I'm confused about when it's happening though! Does anyone have a reliable source?

Here on the west coast, pacific time... I'm trying to figure out when I should start watching. I think the total phase starts at 10:11 p.m. eastern or 7:11 pacific but the eclipse "starts" earlier. What does one see before the total phase?


----------



## Userkare (Nov 17, 2014)

I found this site with an animation of what to expect.........


http://www.timeanddate.com/eclipse/lunar/2015-september-28

Part way down on the right side, enter your city and watch an animation or live.


----------



## james4beach (Nov 15, 2012)

That's fantastic, thanks so much


----------



## humble_pie (Jun 7, 2009)

did i tell you about the mohawk clan mother's moon ritual though?

part of is that you ask grandmother moon, at the time of the full moon, to take things out of your life. It's the beginning of the waning phase of the moon so it's a time to lose things.

james you could ask for terrorists to be kept away from your trip to turkey


----------



## My Own Advisor (Sep 24, 2012)

Looking awesome in Ottawa so far... clear night...beautiful.


----------



## james4beach (Nov 15, 2012)

humble_pie said:


> james you could ask for terrorists to be kept away from your trip to turkey


I honestly don't see the harm in asking grandmother moon. Thanks, I will.


----------



## wendi1 (Oct 2, 2013)

It's a bit like watching the speedometer tick over to 100,000 kms. Might be pretty, though.


----------



## Userkare (Nov 17, 2014)

wendi1 said:


> It's a bit like watching the speedometer tick over to 100,000 kms. Might be pretty, though.


Or watch your Toyota get stuck at 299,999. http://socalspeedometer.com/speedometer-dies-at-299999-km-or-miles-why/


----------



## cashinstinct (Apr 4, 2009)

so markets drop tomorrow thanks to this
moon? no thanks!


----------



## Moneytoo (Mar 26, 2014)

Cloudy in Toronto, can't see the moon... sigh But we'll go outside in half an hour anyway, maybe there'll be a window of opportunity


----------



## humble_pie (Jun 7, 2009)

james4beach said:


> I honestly don't see the harm in asking grandmother moon



i believe talking about it might zap the success.

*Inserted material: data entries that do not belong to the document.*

-- ==== Sys2Proof/Machine/Device.lean ====
section
/-!
DEFINITION. What the device does on its own account: accesses of engines and records at the slices, the error log, counter
messages, fault rings (R152, R218, R337 to R343, R366, R367).
-/
set_option Elab.async false
namespace Sys2Proof.Machine

/-- A global read at device scope: the bytes and the address of the lowest poisoned byte (R152). -/
def devRead (s : State) (asid va n : Nat) : Except Fail (State × List Byte × Option Nat) :=
  match reach s asid va n .read true with
  | .error e => .error e
  | .ok (s, gs) =>
    let s := touchSegs s asid none gs
    let bs := (gs.map fun g => slRead s (some asid) g.pa g.len).flatten
    let bad := gs.findSome? fun g => (memBadAt s g.pa g.len).map fun o => g.va + o
    .ok (s, bs, bad)

/-- Bytes spread over translated segments. -/
def spread (s : State) (asid : Nat) : List Seg → List Byte → State
  | [], _ => s
  | g :: gs, bs =>
    spread (slWrite (touchSlice s asid (g.va / 128) g.cls none) (some asid) g.pa (bs.take g.len)) asid gs (bs.drop g.len)

/-- A global write at device scope. -/
def devWrite (s : State) (asid va : Nat) (bs : List Byte) : Except Fail State :=
  match reach s asid va bs.length .write true with
  | .error e => .error e
  | .ok (s, gs) => .ok (spread s asid gs bs)

/-- Words of a written range poisoned: register poison saved (R369). -/
def devPoison (s : State) (asid va n : Nat) : State :=
  match reach s asid va n .write true with
  | .error _ => s
  | .ok (s, gs) => gs.foldl (fun s g => memPoison s g.pa g.len) s

/-! ### Counter messages (R217, R218, R370) -/

/-- A counter message put on its way. -/
def sendMsg (s : State) (m : CMsg) : State := { bump s with cmsgs := tset s.cmsgs s.seq m }

/-- An increment of one by the device itself for an ASID, which the core's owner need not be (R217; log 35). -/
def sendInc (s : State) (asid : Nat) (coord ctr : Nat) : State :=
  sendMsg s { coord, ctr, add := 1, asid := some asid, judged := false }

/-- A done increment of one, which is judged against the core's owner (R217, R370). -/
def sendDone (s : State) (asid : Nat) (coord ctr : Nat) : State :=
  sendMsg s { coord, ctr, add := 1, asid := some asid }

/-! ### The error log (R366, R367) -/

def errEntry (time addr aux coord asid dup code : Nat) : List Byte :=
  bytesOf 8 (1 + 256 * code + 2 ^ 48 * dup) ++
  bytesOf 8 (2 ^ 4 * asid + 2 ^ 14 * coord + 2 ^ 32 * aux) ++ bytesOf 8 addr ++ bytesOf 8 time

def errLost (s : State) : State := { s with gw := { s.gw with errlost := satInc s.gw.errlost } }

/-- The increment that follows a post (R366). -/
def errSignal (s : State) (asid : Nat) : State :=
  if fld s.gw.errsig 18 18 = 1 then
    sendInc s asid (fld s.gw.errsig 17 0) (fld s.gw.errcfg 51 48)
  else s

/-- The most recent entry of the error ring that is still valid (R366). -/
def errNewest (s : State) : Option ErrLast :=
  s.gw.errlast.find? fun l => bitN (rdNat s.mem (fld s.gw.errcfg 47 12 * 4096 + 32 * l.idx) 1) 0

/-- A failure posted, folded into the most recent valid entry, or counted as lost (R366). -/
def errPost (s : State) (code coord asid addr aux : Nat) : State :=
  let cfg := s.gw.errcfg
  let base := fld cfg 47 12 * 4096
  let nlog := fld cfg 4 0
  if fld cfg 63 63 = 0 || nlog > 12 then errLost s
  else
    match (errNewest s).filter fun l =>
        l.code = code && l.coord = coord && l.asid = asid && s.now ≤ l.time + 1600 with
    | some l =>
      let a := base + 32 * l.idx + 6
      slWrite s none a (bytesOf 2 (Nat.min 65535 (rdNat s.mem a 2 + 1)))
    | none =>
      let a := base + 32 * s.gw.errnext
      if bitN (rdNat s.mem a 1) 0 then errLost s
      else
        let t := slWrite s none a (errEntry s.now (addr % 2 ^ 56) aux (coord % 2 ^ 18) asid 0 code)
        errSignal { t with gw := { t.gw with
          errlast := ⟨s.gw.errnext, code, coord, asid, s.now⟩ :: t.gw.errlast.filter fun l => l.idx ≠ s.gw.errnext
          errnext := (s.gw.errnext + 1) % 2 ^ nlog } } asid

/-! ### Fault rings (R337 to R341) -/

def getRing (s : State) (asid : Nat) : RingSt := (tget s.gw.rings asid).getD {}
def setRing (s : State) (asid : Nat) (r : RingSt) : State := { s with gw := { s.gw with rings := tset s.gw.rings asid r } }

def recAddr (r : RingSt) (i : Nat) : Nat := fld r.cfg 47 12 * 4096 + 64 * i

/-- A fault record's fields that posting reads (R338). -/
def recFlags (s : State) (a : Nat) : Nat := rdNat s.mem a 1
def recAsid (s : State) (a : Nat) : Nat := bitsN (rdNat s.mem (a + 32) 8) 9 0
def recBlock (s : State) (a : Nat) : Nat := bitsN (rdNat s.mem (a + 32) 8) 55 22

/-- The open record of a block, if any: valid, not consumed, not done (R339). -/
def openRec (s : State) (r : RingSt) (asid blk : Nat) : Option Nat :=
  (below (2 ^ fld r.cfg 4 0)).find? fun i =>
    let a := recAddr r i
    recFlags s a % 8 = 1 && recAsid s a = asid && recBlock s a = blk

/-- Bits of kinds that a fault sets (R338). -/
def kindBits (k : Acc4) (engine : Bool) : Nat :=
  (if engine then 8 else 0) |||
  (match k with
   | .read => 1
   | .write => 2
   | .fetch => 4
   | .rmw => 3)

/-- A field of a fault record written: the ring lies in physical memory, under the ASID's key (R337). -/
def ringPut (s : State) (asid a n v : Nat) : State := slWrite s (some asid) a (bytesOf n v)

/-- A record's bitmap, kinds and attached count brought up to date (R339). (Log 48.) -/
def recAdd (s : State) (asid a page kinds : Nat) : State :=
  let bm := rdNat s.mem (a + 56) 8 ||| 2 ^ page
  let at_ := Nat.min (2 ^ 32 - 1) (rdNat s.mem (a + 44) 4 + 1)
  let kd := rdNat s.mem (a + 43) 1 % 16 ||| kinds
  ringPut (ringPut (ringPut s asid (a + 56) 8 bm) asid (a + 44) 4 at_) asid (a + 43) 1 kd

/-- A fault posted at a virtual address: the record's index, or none for a noring fault (R339, R341). -/
def faultPost (s : State) (asid va kinds : Nat) : State × Option Nat :=
  let r := getRing s asid
  let nlog := fld r.cfg 4 0
  let lost : State × Option Nat := (setRing s asid { r with noring := satInc r.noring }, none)
  if fld r.cfg 63 63 = 0 || nlog > 12 then lost
  else
    let blk := bitsN va 55 22
    let page := bitsN va 21 16
    match openRec s r asid blk with
    | some i => (recAdd s asid (recAddr r i) page kinds, some i)
    | none =>
      let i := r.next
      let a := recAddr r i
      if bitN (recFlags s a) 0 then lost
      else
        let t := ringPut s asid a 64 0
        let t := ringPut t asid (a + 32) 8 (asid + 2 ^ 22 * blk)
        let t := ringPut t asid (a + 48) 8 s.now
        let t := ringPut t asid a 1 1
        (recAdd (setRing t asid { r with next := (i + 1) % 2 ^ nlog }) asid a page kinds, some i)

/-- A task attached to a fault record (R339). -/
def attachTask (s : State) (asid : Nat) (f : Faulter) : State :=
  let r := getRing s asid
  setRing s asid { r with tasks := r.tasks ++ [f] }

/-! ### Page requests (R343) -/

def getPrq (s : State) (vf : Nat) : PrqSt := (tget s.gw.prq vf).getD {}
def setPrq (s : State) (vf : Nat) (q : PrqSt) : State := { s with gw := { s.gw with prq := tset s.gw.prq vf q } }

/-- A miss posted in a virtual function's queue: the tag of its entry, or none while the queue is full or off (R343). -/
def pagePost (s : State) (vf asid gpa kinds : Nat) : State × Option Nat :=
  let q := getPrq s vf
  let plog := fld q.cfg 4 0
  let gp := bitsN gpa 47 16
  match q.open_.find? fun e => e.2 = gp with
  | some e => (s, some e.1)
  | none =>
    let a := fld q.cfg 47 12 * 4096 + 32 * q.next
    if fld q.cfg 63 63 = 0 || plog > 12 || bitN (rdNat s.mem a 1) 0 then (s, none)
    else
      let t := slWrite s none a (bytesOf 4 0 ++ bytesOf 4 (vf + 2 ^ 6 * asid + 2 ^ 16 * kinds) ++ bytesOf 8 gp ++ bytesOf 16 0)
      (setPrq (slWrite t none a (bytesOf 1 1)) vf
        { q with next := (q.next + 1) % 2 ^ plog, open_ := q.open_ ++ [(q.next, gp)] }, some q.next)

/-- A miss that found its queue full or off waits at the slice, to be posted again (R343). -/
def retryLater (s : State) (vf asid gpa kinds : Nat) (who : Missed) : State :=
  let q := getPrq s vf
  setPrq (bump s) vf { q with retry := q.retry ++ [⟨s.seq, asid, gpa, who, kinds, s.now⟩] }

/-- Tags from here up name a miss that has not been posted yet. -/
def unposted : Nat := 2 ^ 40

def vfOf (s : State) (asid : Nat) : Nat :=
  match tget s.gw.root asid with
  | some r => r.vf
  | none => 0

end Sys2Proof.Machine
end

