/-- The word at a PC as the slices hold it; zero when its fetch would fault (R317). -/
def wordAtPc (s : State) (asid : Nat) (pc : Word) : BitVec 128 :=
  match reachPart s asid pc.toNat 16 .fetch false with
  | .ok (s, g) => BitVec.ofNat 128 (natOf (slRead s (some asid) g.pa 16))
  | .error _ => 0

/-- A task put into the lowest empty slot of a core that its ASID owns. One that requires a feature the core lacks takes
FEATURE-ABSENT before its first instruction (R315, R317, R326). -/
def seat (s : State) (c t : Nat) (k : TaskSt) (sl : SlotSt) : State :=
  match freeSlot (getCore s c) with
  | none => s
  | some i =>
    let sl := match lacking s c k.feat with
      | some b =>
        let t : Trap := { cause := .featureAbsent, detail := b, word := wordAtPc s k.asid sl.pc }
        { sl with hold := .trapping t }
      | none => sl
    setTask (setSlot s c i sl) t { k with place := .resident c i }

/-- The state of a newly launched task (R42). -/
def freshSlot (t : Nat) (l : LaunchSt) : SlotSt :=
  let base : SlotSt := { task := t, pc := l.r.entry, level := l.level }
  let sl := (l.argv.zip (upFrom 1 8)).foldl (fun (sl : SlotSt) e => sl.setP e.2 e.1) base
  sl.setP 30 (BitVec.ofNat 64 (winBase + 4096 * (l.r.lmoff + l.r.lmsize)))

/-- The state of a coroutine that starts: a record of ext 0, then the delivered record (R274). -/
def coroSlot (s : State) (t : Nat) (k : TaskSt) (rec : List Byte) (retire : Bool) : SlotSt :=
  match k.coro with
  | none => { task := t }
  | some q =>
    match tget (getCore s q.core).pod q.ctx, tget (getCore s q.core).stages q.stage with
    | some p, some b =>
      let base : SlotSt :=
        { task := t, pc := p.pc, level := k.level0, scopemiss := p.scopemiss, poison := p.poison
          flow := k.flow.filter fun e => !(upFrom 16 4).any fun n => e.1 = .x n, turned := k.turned }
      let sl := ((maskRegs b.livemask.toNat).zip p.regs).foldl (fun (sl : SlotSt) e => { sl with xs := sl.xs.setIfInBounds e.1 e.2 }) base
      let w (i : Nat) : Word := if retire then (if i = 0 then p.key else 0) else BitVec.ofNat 64 (wordAt rec i)
      let sl := (below 4).foldl (fun (sl : SlotSt) i => sl.setP (16 + i) (w i)) sl
      sl.setPr 7 (if retire then 0xFF else 0)
    | _, _ => { task := t }

/-- By stream, how far a record's snap lies from what is outstanding for its task. -/
def skewOf (s : State) (t snap : Nat) : List Int :=
  (below 8).map fun j => (snap / 64 ^ j % 64 : Nat) - (liveCount s t j : Int)

/-- A record resumed on a core (R37, R161, R162, R333, R355, R356). DESIGN CHOICE: a record whose group field names no live
group leaves the task in the group that it had (log 55). (Log 32.) -/
def resumeRecord (s : State) (c t : Nat) (k : TaskSt) (r : RecAt) : State :=
  match readRecord s r with
  | none => errPost (endTask s t 3) 0x10 c k.asid r.va k.tile
  | some (s, bs, ps) =>
    let sl := slotOfRecord t k.level0 bs (fun i => ps.contains i) r.va
    let sl := match k.wake with
      | some p => sl.setPr 7 p
      | none => sl
    let w1 := wordAt bs 1
    let g := BitVec.ofNat 24 (bitsN w1 55 32)
    let group := if (getGroup s g).isSome then g else k.group
    let there := k.kept.isSome && k.keptAt = clusterOf s c
    let s := if uncached c || there then s else resumeInvalidate s (clusterOf s c) k.asid
    let k' := { k with
      group, prio := bitsN w1 57 56, feat := BitVec.ofNat 16 (bitsN (wordAt bs 2) 63 48), wake := none, pin := false,
      fw := false, wait := none, kept := none, detached := [], skew := skewOf s t (wordAt bs 2)
      flow := [], turned := [] }
    let sl := { sl with flow := k.flow, turned := k.turned, inflight := unsentPreds s t }
    let sl := match k.missFail, k.miss, k.missAt with
      | true, some t, none => { sl with hold := .trapping (t.orDetail 8) }
      | _, _, _ => sl
    let marks := match k.missFail, k.miss, k.missAt with
      | true, some t, some pc => k.marks ++ [(pc, t.orDetail 8)]
      | _, _, _ => k.marks
    let s := seat s c t { k' with miss := none, missFail := false, missAt := none, marks } sl
    let s := rekickCmds s t
    if group = k.group then s else groupCheck (becameWaiting s k.group) k.group

/-- One queued item placed. -/
def placeItem (s : State) (c : Nat) (q : QItem) : State :=
  match getTask s q.task with
  | none => modCore s c fun k => { k with queue := k.queue.filter fun e => e != q }
  | some k =>
    let s := modCore s c fun k => { k with queue := k.queue.filter fun e => e != q }
    let s := takeOwner s c k.asid
    let s := match tget s.launches k.launch with
      | some l => restoreImage s c k.launch l.r
      | none => s
    let s := if q.acq then acquireFlash s c .device else s
    match q.start with
    | .record r => resumeRecord s c q.task k r
    | .coro rec retire => rekickCmds (seat s c q.task k (coroSlot s q.task k rec retire)) q.task
    | .fresh =>
      (match tget s.launches k.launch with
       | some l => seat s c q.task k (freshSlot q.task l)
       | none => s)
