/-- What a slot's hold leads to once its direct accesses are performed; a pre-emption waits for the answers to KSENDTs too
(R53). -/
def settleHold (s : State) (c i : Nat) : State :=
  match slotAt s c i with
  | none => s
  | some sl =>
    if !sl.ops.isEmpty || sl.saveWait.isSome then s
    else match sl.hold with
      | .trapping t => enterTrap s c i t
      | .paging t va => takePage s c i va t
      | .suspend g k t => suspendTask s c i g k t
      | .ending => endTask s sl.task 3
      | .halting => haltCore s c i
      | .yielding e => yieldTask s c i e
      | .returning w => returnFromTrap s c i w
      | .wtSave e r => saveForEntry s c i e r
      | .preempt _ => if awaitsAnswer s sl.task then s else finishPreempt s c i
      | .abandon _ => if awaitsAnswer s sl.task then s else finishAbandon s c i
      | .saving o f w g => if o = 0 then finishPark s c i else saveWhole (setHold s c i .none) c i o sl.pc f w g
      | .none => s
      | .op _ => s
      | .sleep _ _ _ _ _ => s
      | .ksend _ => s
      | .ksendFull _ => s

/-- A hold set, and met at once when no direct access is outstanding. -/
def holdThen (s : State) (c i : Nat) (h : Hold) : State := settleHold (setHold s c i h) c i

end Sys2Proof.Machine
end

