/-- An aligned access as an operation: address, checks, poison of the bytes it reads, then its place in the pipeline. -/
def directEff (s : State) (id : Nat) (o : Ord) (a : XReg) (off : BitVec 32) (n : Nat) (k : Acc4)
    (parts : Nat → List (Nat × Nat)) (bad : State → Loc → Nat → Bool) (kind : SlotSt → Loc → OpKind)
    (refuses : Bool := true) : Eff :=
  match curSlot s with
  | none => .ok s
  | some sl =>
    let ea := eaOf (sl.x a.val) off
    match reachEa s ea n k refuses with
    | .error e => .fail e
    | .ok (s, l) =>
      let spans := (parts ea.toNat).map fun p => (ea.toNat + p.1, p.2)
      match (atIssue s o spans).bind fun u => firstBad (bad u) l (parts ea.toNat) with
      | some j => .trap { cause := .poison, detail := k.code, addr := ea + BitVec.ofNat 64 j }
      | none => .ok (pushOp s id o spans (kind sl l))

/-- Every byte of an access, cut into words. -/
def wholeParts (n : Nat) (a : Nat) : List (Nat × Nat) := wordParts a n

/-- The words of a vector access that are on (R172). -/
def maskParts (g : Pred) (_a : Nat) : List (Nat × Nat) :=
  (below 8).filterMap fun i => if g.getLsbD i then some (4 * i, 4) else none

def neverBad (_ : State) (_ : Loc) (_ : Nat) : Bool := false

/-! ### Class 8 (R170 to R174) -/

/-- LD: a load of 1 to 8 bytes (R172). -/
def execLd (h : Hdr) (o : Ord) (sz : Size) (ext : Bool) (d a : XReg) (off : BitVec 32) (s : State) :
    Host.Outcome State Fault Refusal :=
  issue (.ld h o sz ext d a off) h s fun id s =>
    directEff s id o a off sz.bytes .read (wholeParts sz.bytes) (fun s l n => badRead s false l n)
      fun sl l => .load false l sz.bytes ext (sl.px d.val)

/-- ST: a store of 1 to 8 bytes (R172). -/
def execSt (h : Hdr) (o : Ord) (sz : Size) (a b : XReg) (off : BitVec 32) (s : State) :
    Host.Outcome State Fault Refusal :=
  issue (.st h o sz a b off) h s fun id s =>
    directEff s id o a off sz.bytes .write (wholeParts sz.bytes) neverBad
      fun sl l => .store l sz.bytes (sl.x b.val)

/-- LDV: a vector load; bytes that are off are not read (R172). -/
def execLdv (h : Hdr) (o : Ord) (d : VReg) (a : XReg) (off : BitVec 32) (s : State) : Host.Outcome State Fault Refusal :=
  issue (.ldv h o d a off) h s fun id s =>
    let g := match curSlot s with | some sl => sl.mask h | none => 0
    directEff s id o a off 32 .read (maskParts g) (fun s l n => badRead s false l n) fun _ l => .loadV false l g d.val

/-- STV: a vector store; bytes that are off are not written (R172). -/
def execStv (h : Hdr) (o : Ord) (a : XReg) (b : VReg) (off : BitVec 32) (s : State) : Host.Outcome State Fault Refusal :=
  issue (.stv h o a b off) h s fun id s =>
    let g := match curSlot s with | some sl => sl.mask h | none => 0
    directEff s id o a off 32 .write (maskParts g) neverBad fun sl l => .storeV l g (sl.v b.val)

/-- LDRO: a load through the read-only cache, scalar or vector (R169, R172). -/
def execLdro (h : Hdr) (o : Ord) (sz : Size) (ext : Bool) (d a : XReg) (off : BitVec 32) (s : State) :
    Host.Outcome State Fault Refusal :=
  issue (.ldro h o sz ext d a off) h s fun id s =>
    let g := match curSlot s with | some sl => sl.mask h | none => 0
    if sz = .v then
      directEff s id o a off 32 .read (maskParts g) (fun s l n => badRead s true l n) fun _ l => .loadV true l g (d.val % 16)
    else
      directEff s id o a off sz.bytes .read (wholeParts sz.bytes) (fun s l n => badRead s true l n)
        fun sl l => .load true l sz.bytes ext (sl.px d.val)

/-- The lanes of LDG and STS that are on, with their addresses (R173). -/
def laneAddrs (sl : SlotSt) (g : Pred) (a : XReg) (b : VReg) (off : BitVec 32) (word sc : Bool) : List (Nat × Word) :=
  let w := if word then 32 else 16
  ((below (256 / w)).filter fun j => laneOn g w j).map fun j =>
    (j, eaOf (sl.x a.val) off + BitVec.ofNat 64 (lane (sl.v b.val) w j * (if sc then w / 8 else 1)))

/-- The trap of the first failing lane: ALIGN, then WINDOW (R173). -/
def laneTrap (e : Nat) (k : Acc4) (ls : List (Nat × Word)) : Option Trap :=
  ls.findSome? fun p =>
    if p.2.toNat % e ≠ 0 then some { cause := .align, detail := k.code, addr := p.2 }
    else if !inWin p.2.toNat then some { cause := .window, detail := k.code, addr := p.2 }
    else none

/-- The lowest address of a poisoned lane. -/
def lanePoison (s : State) (e : Nat) (ls : List (Nat × Word)) : Option Nat :=
  leastBy id ((ls.map fun p => p.2.toNat).filter fun a => (lmRead s s.core (a - winBase) e).2)

/-- LDG: a gather from local memory (R173). -/
def execLdg (h : Hdr) (o : Ord) (word sc : Bool) (d : VReg) (a : XReg) (b : VReg) (off : BitVec 32) (s : State) :
    Host.Outcome State Fault Refusal :=
  issue (.ldg h o word sc d a b off) h s fun id s =>
    match curSlot s with
    | none => .ok s
    | some sl =>
      let e := if word then 4 else 2
      let ls := laneAddrs sl (sl.mask h) a b off word sc
      match laneTrap e .read ls with
      | some t => .trap t
      | none =>
        let spans := ls.map fun p => (p.2.toNat, e)
        match (atIssue s o spans).bind fun u => lanePoison u e ls with
        | some x => .trap { cause := .poison, addr := BitVec.ofNat 64 x }
        | none => .ok (pushOp s id o spans (.gatherL s.core e (ls.map fun p => (p.1, p.2.toNat - winBase)) d.val))

/-- STS: a scatter into local memory (R173). -/
def execSts (h : Hdr) (o : Ord) (word sc : Bool) (d : VReg) (a : XReg) (b : VReg) (off : BitVec 32) (s : State) :
    Host.Outcome State Fault Refusal :=
  issue (.sts h o word sc d a b off) h s fun id s =>
    match curSlot s with
    | none => .ok s
    | some sl =>
      let e := if word then 4 else 2
      let ls := laneAddrs sl (sl.mask h) a b off word sc
      match laneTrap e .write ls with
      | some t => .trap t
      | none => .ok (pushOp s id o (ls.map fun p => (p.2.toNat, e))
          (.scatterL s.core e (ls.map fun p => (p.1, p.2.toNat - winBase, lane (sl.v d.val) (8 * e) p.1))))

/-- The lines that PFX asks for; those in the local window or past the address limit are skipped (R174). -/
def pfxLines (s : State) (t : PfxTarget) (ea : Word) (n : BitVec 4) : List Prefetch :=
  ((upFrom (ea.toNat / 128) (n.toNat + 1)).filter fun l => 128 * l < 2 ^ 56 && !inWin (128 * l)).map fun l =>
    match t with
    | .nc => .near s.core (curAsid s) l (coreMask s s.core) 0
    | .ro => .ro s.core (curAsid s) l (coreMask s s.core)
    | .sl => .slice s.core (curAsid s) l (coreMask s s.core)

/-- PFX: lines asked for; it orders nothing and never traps after issue (R174). -/
def execPfx (h : Hdr) (t : PfxTarget) (n : BitVec 4) (a : XReg) (off : BitVec 32) (s : State) :
    Host.Outcome State Fault Refusal :=
  issue (.pfx h t n a off) h s fun _ s =>
    match curSlot s with
    | none => .ok s
    | some sl => .ok (askFor s (pfxLines s t (eaOf (sl.x a.val) off) n))

/-! ### A range of bytes at issue -/

/-- The checks of a range that is one access: alignment, the address limit, the window, translation (R171). refuses: whether
ALIAS is among its causes (log 51). -/
def reachRange (s : State) (ea : Word) (n al : Nat) (k : Acc4) (refuses : Bool) : Except Fail (State × List (Loc × Nat)) :=
  match checkEa ea al k with
  | some t => .error (.trap t)
  | none =>
    if straddles ea.toNat n then .error (.trap { cause := .window, detail := k.code, addr := ea })
    else locate s s.core (curAsid s) ea.toNat n k refuses

/-- The places of n blocks of 64 bytes read as one load whose causes include neither WINDOW nor ALIAS (R256, R285): each lies
in the local window or is translated. DESIGN CHOICE: blocks past the address limit continue at address 0 (log 51). -/
def reachBlocks (s : State) (ea : Word) (n : Nat) : Except Fail (State × List Loc) :=
  match checkEa ea 64 .read with
  | some t => .error (.trap t)
  | none => (below n).foldl (fun r i => match r with
    | .error e => .error e
    | .ok (s, ls) =>
      let a := (ea.toNat + 64 * i) % 2 ^ 56
      if inWin a then .ok (s, ls ++ [.loc s.core (a - winBase)])
      else match reachPart s (curAsid s) a 64 .read false with
        | .error e => .error e
        | .ok (s, g) => .ok (s, ls ++ [.glob (curAsid s) g])) (.ok (s, []))

/-- The offset of the lowest poisoned byte of a range. -/
def rangeBad (read : Loc → Nat → Bool) : List (Loc × Nat) → Nat → Option Nat
  | [], _ => none
  | (l, n) :: ls, o =>
    match firstBad read l (wordParts l.ea n) with
    | some j => some (o + j)
    | none => rangeBad read ls (o + n)

/-- A record or an object read whole at a range of the current task: located, and free of poison. -/
def directRange (s : State) (id : Nat) (o : Ord) (ea : Word) (n al : Nat) (k : Acc4) (refuses : Bool)
    (read : State → Loc → Nat → Bool) (kind : List Loc → OpKind) : Eff :=
  match reachRange s ea n al k refuses with
  | .error e => .fail e
  | .ok (s, ls) =>
    match (atIssue s o [(ea.toNat, n)]).bind fun u => rangeBad (read u) ls 0 with
    | some j => .trap { cause := .poison, detail := k.code, addr := ea + BitVec.ofNat 64 j }
    | none => .ok (pushOp s id o [(ea.toNat, n)] (kind (ls.map fun l => l.1)))

/-- A decode table of a core replaced. -/
def setTable (s : State) (c : Nat) (tblB : Bool) (t : DecTable) : State :=
  modCore s c fun k => if tblB then { k with tblB := t } else { k with tblA := t }

/-- TBLLD: a decode table loaded from memory or from the shipped set (R149). -/
def execTblld (h : Hdr) (o : Ord) (src : TblSrc) (tblB : Bool) (a : XReg) (off : BitVec 32) (s : State) :
    Host.Outcome State Fault Refusal :=
  issue (.tblld h o src tblB a off) h s fun id s =>
    match src with
    | .q43 => .ok (setTable s s.core tblB .q43)
    | .q52 => .ok (setTable s s.core tblB .q52)
    | .mem =>
      match curSlot s with
      | none => .ok s
      | some sl => directRange s id o (eaOf (sl.x a.val) off) 1024 64 .read true (fun s l n => badRead s false l n)
          fun ls => .tblld ls tblB

/-! ### Delivery (R53, R159, R369) -/

/-- The places of a register in a record of ext 1: offset, length, and the bytes of a value there (R37). A cut handler's
shadow registers have none. -/
def recordPlaces (p : Put) : List (Nat × List Byte) :=
  match p.reg with
  | .x n => if n = 0 || 32 ≤ n then [] else [(160 + 8 * n, bytesOf 8 (p.val.toNat % 2 ^ 64))]
  | .v n => (below 8).filterMap fun i =>
      if p.mask.getLsbD i then some (416 + 32 * n + 4 * i, bytesOf 4 (lane p.val 32 i)) else none
  | .p n => if n = 0 then [] else [(928 + n, bytesOf 1 (p.val.toNat % 256))]
  | .tbl _ => []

There are several moons before your trip, though? so plenty more opportunities, just don't tell in advance.

keep in mind that a new moon works just as well. It's a waxing moon, it will grow bigger. It's a time to ask for things that one wants to get, such as a safe trip to turkey


----------



## james4beach (Nov 15, 2012)

This was spectacular. Clear sky here, lots of people in the building came up to the rooftop patio and we all watched it. Lots of drinking and moon gazin'


----------



## cainvest (May 1, 2013)

Had a good view here as well, just a few clouds passing here and there.


----------



## james4beach (Nov 15, 2012)

That's a great photo, how did you take that? What kind of camera?


----------



## cainvest (May 1, 2013)

Just a cheap Canon DSLR with 200mm lens on a tripod from my backyard.


----------



## Spudd (Oct 11, 2011)

That's a gorgeous shot! We had full cloud cover here so couldn't see a thing.


----------



## cashinstinct (Apr 4, 2009)

cashinstinct said:


> so markets drop tomorrow thanks to this
> moon? no thanks!


Seems like I was right :biggrin:


----------



## Moneytoo (Mar 26, 2014)

cashinstinct said:


> Seems like I was right :biggrin:


Yep - and I'm happy to have seen the beautiful shot of the bloody moon and that some of the orders got filled today :biggrin:


----------



## humble_pie (Jun 7, 2009)

cainvest said:


> Had a good view here as well, just a few clouds passing here and there.
> 
> View attachment 6057




such a beautiful picture! that is a perfect man-in-the-moon, no?


----------